Наших доблестных чекистов в Америке не было, а потому местные полицейские лишь руками разводили. Дровосек же после каждого нападения слал фараонам язвительные письма, представляясь не менее чем созданием ада. Казалось, Дровосеку было совершенно безразлично, на кого нападать – на мужчин и женщин, стариков и младенцев, беременных и увечных. При чем здесь джаз? Подождите, самая интересная часть истории, о которой мало кто из ныне живущих слышал, ждет вас впереди.

В конце концов убийца настолько обнаглел, что стал назначать время нападения на своих будущих жертв. Но куда любопытнее другое. В одном из писем он обещал пощадить всякого, у кого дома будет играть джаз. Это привело к тому, что в назначенный срок весь квартал, где происходили убийства, превратился прямо-таки в фестиваль молодежи и студентов: народ выставлял в окна граммофоны и патефоны, у кого их не было – напрашивался в гости или шел в переполненные дансинги, где выступали живые артисты. Считается, что в эту ночь Дровосек пощадил своих жертв за послушание. Официальная история на этом заканчивается. Вскоре все убийства прекратились, а у полиции так и не было подозреваемых. Только легкомысленные нью-орлеанские музыканты написали по горячим следам «джаз Дровосека».

А вот что рассказал мне один торгпред. Они тогда долго выпивали у отца в кабинете, а потом отца сдернули на очередной аврал. Так я остался один на один с пожилым мужчиной, который был прилично старше отца. С гостями мне полагалось быть учтивым и смиренным, потому я приготовился выслушивать занудные нотации, но торгпред неожиданно заинтересовался моей коллекцией пластинок. Оказалось, он в молодости был к джазу неравнодушен и служил в Америке. Уже догадались, куда однажды занесла его судьба?

С сопровождающим от американской стороны торгпред гулял по вечернему Новому Орлеану, и ноги сами вели его в злачные черные кварталы. Американец упирался, но отказать не мог. И вот они зашли не то в бар, где играли джаз, не то в дансинг, где наливали. Белыми в этом месте были только они.

Удивленный хозяин выделил им столик в углу и пристально следил за странными посетителями. Сопровождающий вертелся как на иголках, торгпред же был похож на ребенка в «Детском мире». Слышавший прежде всякий джаз и полюбивший его всей душой, он впервые понял суть этой музыки лишь тогда.

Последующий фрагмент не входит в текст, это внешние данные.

-- ==== Sys2Proof/Machine/Replay.lean ====
section
/-! DEFINITION. RESCAN replay: the operation of 46_resync_rescan.md. -/

namespace Sys2Proof.Machine

/-- The effect of the operation that BYTE(b) selects in the current frame state (R89, BYTE rows). DESIGN CHOICE: a replayed
0xFF met inside a new attempted frame is a byte of that frame (R101 case c, R173), where R177 (b) says that every 0xFF of a
failed frame is re-examined in SEEK_START; the model follows R173 (log entry 24). -/
def byteEffect (b : Byte) (s : State) : Result :=
  match s.state with
  | .seekStart => if b = START_BYTE then seekSyncEffect s else seekSkipEffect b s
  | .readAddress => addrLatchEffect b s
  | .readLength => if 1 ≤ b.toNat ∧ b.toNat ≤ s.cfg.maxLen.val then lenAcceptEffect b s else lenRejectEffect b s
  | .readMessage => msgStoreEffect b s
  | .readChecksum => if s.checksum = some b then chkPassEffect b s else chkFailEffect b s

/-- REPLAY.BYTE's effect (R173): the head byte leaves the queue and performs its operation in the same step. -/
def replayByteEffect (s : State) : Result :=
  match s.rpl with
  | [] => .next s
  | b :: rest => byteEffect b { s with rpl := rest }

/-- REPLAY.BYTE (R173). -/
def execReplayByte (s : State) : Result := whenEnabled .replayByte s (replayByteEffect s)

end Sys2Proof.Machine
end

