-- ==== Sys2Proof/Laws/Memory.lean ====
section
/-! SUPPORT. The laws of the packet buffer: a read after a write, the canonical form, the bounds, and reading a range. -/

namespace Sys2Proof.Machine.Memory

/-- A read of the written index gives the written byte. -/
@[simp] theorem read_write_same (m : Memory) (i : Nat) (b : Byte) : read (write m i b) i = some b := by
  induction m with
  | nil => simp [write, read]
  | cons c m ih =>
    unfold write
    split
    · simp [read]
    · split
      · simp [read]
      · simp [read, *]

/-- A write leaves every other index alone. -/
theorem read_write_other (m : Memory) (b : Byte) {i j : Nat} (h : j ≠ i) : read (write m i b) j = read m j := by
  induction m with
  | nil => simp [write, read, h]
  | cons c m ih =>
    unfold write
    split
    · simp [read, h]
    · split
      · next hij => subst hij; simp [read, h]
      · simp [read, ih]

/-- A write keeps the entries written before. -/
theorem isSome_read_write {m : Memory} {i j : Nat} (b : Byte) (h : (read m j).isSome) : (read (write m i b) j).isSome := by
  by_cases hij : j = i
  · subst hij; simp
  · rwa [read_write_other m b hij]

/-- After a write at `n`, one more entry from the start is written. -/
theorem written_write_succ {m : Memory} {n : Nat} (b : Byte) (h : written m n) : written (write m n b) (n + 1) := by
  intro i hi
  by_cases hin : i = n
  · subst hin; simp
  · exact isSome_read_write b (h i (by omega))

/-- Rising after `i` is rising after anything below. -/
theorem risingAfter_mono {m : Memory} {i j : Nat} (hij : i ≤ j) (h : risingAfter j m = true) : risingAfter i m = true := by
  cases m with
  | nil => rfl
  | cons c m =>
    simp only [risingAfter, Bool.and_eq_true, decide_eq_true_eq] at h ⊢
    exact ⟨by omega, h.2⟩

theorem risingAfter_write {m : Memory} {k i : Nat} (b : Byte) (hk : k < i) (h : risingAfter k m = true) :
    risingAfter k (write m i b) = true := by
  induction m generalizing k with
  | nil => simp [write, risingAfter, hk]
  | cons c m ih =>
    simp only [risingAfter, Bool.and_eq_true, decide_eq_true_eq] at h
    unfold write
    split
    · next hlt => simp [risingAfter, hk, hlt, h.2]
    · split
      · next heq => subst heq; simp [risingAfter, hk, h.2]
      · next h1 h2 => simp [risingAfter, h.1, ih (by omega) h.2]

/-- A write keeps the canonical form. -/
theorem wf_write {m : Memory} (i : Nat) (b : Byte) (h : wf m = true) : wf (write m i b) = true := by
  cases m with
  | nil => rfl
  | cons c m =>
    unfold write
    split
    · next hlt => simpa [wf, risingAfter, hlt] using h
    · split
      · next heq => subst heq; simpa [wf] using h
      · next h1 h2 => exact risingAfter_write b (by omega) h

/-- A write inside the bounds keeps them. -/
theorem within_write {m : Memory} {n i : Nat} (b : Byte) (hi : i < n) (h : within n m = true) :
    within n (write m i b) = true := by
  unfold within at *
  induction m with
  | nil => simp [write, hi]
  | cons c m ih =>
    simp only [List.all_cons, Bool.and_eq_true, decide_eq_true_eq] at h
    unfold write
    split
    · simp [hi, h.1, h.2]
    · split
      · simp [hi, h.2]
      · simp [h.1, ih h.2]

/-- A buffer in canonical form inside its bounds lists at most `n` entries (R58). -/
theorem length_le_of_within {m : Memory} {n : Nat} (hw : wf m = true) (hb : within n m = true) : m.length ≤ n := by
  have above : ∀ (m : Memory) (k : Nat), k < n → risingAfter k m = true → within n m = true → m.length + k + 1 ≤ n := by
    intro m
    induction m with
    | nil => intro k hk _ _; simp only [List.length_nil]; omega
    | cons c m ih =>
      intro k hk hr hb
      simp only [risingAfter, within, List.all_cons, Bool.and_eq_true, decide_eq_true_eq] at hr hb
      have := ih c.1 hb.1 hr.2 hb.2
      simp only [List.length_cons]
      omega
  cases m with
  | nil => simp
  | cons c m =>
    simp only [within, List.all_cons, Bool.and_eq_true, decide_eq_true_eq] at hb
    have := above m c.1 hb.1 hw hb.2
    simp only [List.length_cons]
    omega

/-- Reading a range gives a list exactly when every entry of it holds the list's byte. -/
theorem readRange_eq_some_iff (m : Memory) (n : Nat) (i : Nat) (l : List Byte) :
    readRange m i n = some l ↔ l.length = n ∧ ∀ k, k < n → read m (i + k) = l[k]? := by
  induction n generalizing i l with
  | zero => cases l <;> simp [readRange]
  | succ n ih =>
    cases hr : read m i with
    | none =>
      simp only [readRange, hr]
      constructor
      · intro h; simp at h
      · intro ⟨hl, hk⟩
        have := hk 0 (by omega)
        cases l with
        | nil => simp at hl
        | cons a l => simp [hr] at this
    | some b =>
      cases l with
      | nil => cases ht : readRange m (i + 1) n <;> simp [readRange, hr, ht]
      | cons a l =>
        have key := ih (i + 1) l
        constructor
        · intro h
          cases ht : readRange m (i + 1) n with
          | none => simp [readRange, hr, ht] at h
          | some bs =>
            simp only [readRange, hr, ht, Option.some.injEq, List.cons.injEq] at h
            obtain ⟨rfl, rfl⟩ := h
            obtain ⟨hl, hk⟩ := key.mp ht
            refine ⟨by simp [hl], ?_⟩
            intro k hkn
            cases k with
            | zero => simp [hr]
            | succ k =>
              have := hk k (by omega)
              rw [show i + (k + 1) = i + 1 + k by omega]
              simpa using this
        · intro ⟨hl, hk⟩
          have h0 := hk 0 (by omega)
          simp only [Nat.add_zero, hr, List.getElem?_cons_zero, Option.some.injEq] at h0
          subst h0
          have ht : readRange m (i + 1) n = some l := by
            refine key.mpr ⟨by simpa using hl, ?_⟩
            intro k hkn
            have := hk (k + 1) (by omega)
            rw [show i + (k + 1) = i + 1 + k by omega] at this
            simpa using this
          simp [readRange, hr, ht]

/-- A range of written entries reads. -/
theorem isSome_readRange {m : Memory} {i n : Nat} (h : ∀ k, k < n → (read m (i + k)).isSome) :
    (readRange m i n).isSome := by
  induction n generalizing i with
  | zero => rfl
  | succ n ih =>
    have h0 := h 0 (by omega)
    have ht := ih (i := i + 1) (fun k hk => by
      have := h (k + 1) (by omega)
      rwa [show i + (k + 1) = i + 1 + k by omega] at this)
    obtain ⟨b, hb⟩ := Option.isSome_iff_exists.mp h0
    obtain ⟨bs, hbs⟩ := Option.isSome_iff_exists.mp ht
    simp only [Nat.add_zero] at hb
    simp [readRange, hb, hbs]

end Sys2Proof.Machine.Memory

namespace Sys2Proof.Machine

/-- The message the model reads is the one the buffer holds. -/
theorem message_eq_some_iff (s : State) (m : List Byte) : s.message = some m ↔ s.holdsMessage m := by
  unfold State.message State.holdsMessage
  rw [Memory.readRange_eq_some_iff]
  constructor
  · rintro ⟨hl, hk⟩
    exact ⟨hl, fun i hi => by simpa using hk i (by omega)⟩
  · rintro ⟨hl, hk⟩
    exact ⟨hl, fun i hi => by simpa using hk i (by omega)⟩

/-- A message of at least one byte is a packet. -/
theorem packet_of_holdsMessage {s : State} {t : Byte} {p : List Byte} (h : s.holdsMessage (t :: p)) :
    s.packet = some { messageType := t, payload := p } := by
  obtain ⟨hl, hk⟩ := h
  have h0 : s.mbuf.read 0 = some t := by simpa using hk 0 (by simp)
  have hp : s.mbuf.readRange 1 (s.len_r.toNat - 1) = some p := by
    rw [Memory.readRange_eq_some_iff]
    simp only [List.length_cons] at hl
    refine ⟨by omega, ?_⟩
    intro k hkn
    have := hk (k + 1) (by simp only [List.length_cons]; omega)
    rw [show 1 + k = k + 1 by omega]
    simpa using this
  simp [State.packet, h0, hp]

/-- Written entries are some message. -/
theorem exists_message_of_written {s : State} (h : s.mbuf.written s.len_r.toNat) : ∃ m, s.message = some m :=
  Option.isSome_iff_exists.mp (Memory.isSome_readRange (fun k hk => by simpa using h k hk))

end Sys2Proof.Machine
end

Понял, что джаз в записи – как красотка на фотографии: можно восторгаться, но по-настоящему полюбить нельзя. Джаз – музыка живых и для живых. Непредсказуемая и неуправляемая. У торгпреда на глазах создавался мотив, который никогда не существовал до этого дня и никогда не мог быть повторен больше.

Он был до того очарован, что не заметил, как отошедшего в туалет сопровождающего перехватила группа крепких черных ребят и настойчиво подтолкнула к выходу. Когда концерт закончился, торгпред понял, что сидит посреди чужой страны, в толпе разгоряченных негров, совершенно один. И в этот миг на стол опустился стакан с бурбоном, а на пустовавший стул рядом сел хозяин заведения.

Он долго и недоверчиво расспрашивал торгпреда о его жизни и о такой непонятной любви белого к настоящему джазу. Наш герой, конечно, ему прочитал коммунистическую мораль, а после распитой бутылки и размягчившей душу беседы предложил помочь «хлопковому поясу» отделиться от США. Короче говоря, собеседники нашли друг друга. Когда пришла очередь откровенничать хозяину, он открыл торгпреду подлинную историю Дровосека.

Они с убийцей познакомились в этом же баре. Тот был уже почти старик, а на коленях его лежал саксофон, который Дровосек ласково и беспрестанно поглаживал. Из его сбивчивого рассказа можно было понять, что Дровосек до череды ужасных преступлений был самым обычным, не слишком удачливым джазменом. Днем надрываясь на тяжелой работе, вечерами он пытался выдуть из купленного на многолетние сбережения саксофона хоть что-то, похожее на музыку. И сходил с ума от бессилия. Однажды он краем уха услышал легенду про обряд перекрестка. Встав на пересечении дорог, можно было обменять свою душу у дьявола на что угодно. И Дровосек решился.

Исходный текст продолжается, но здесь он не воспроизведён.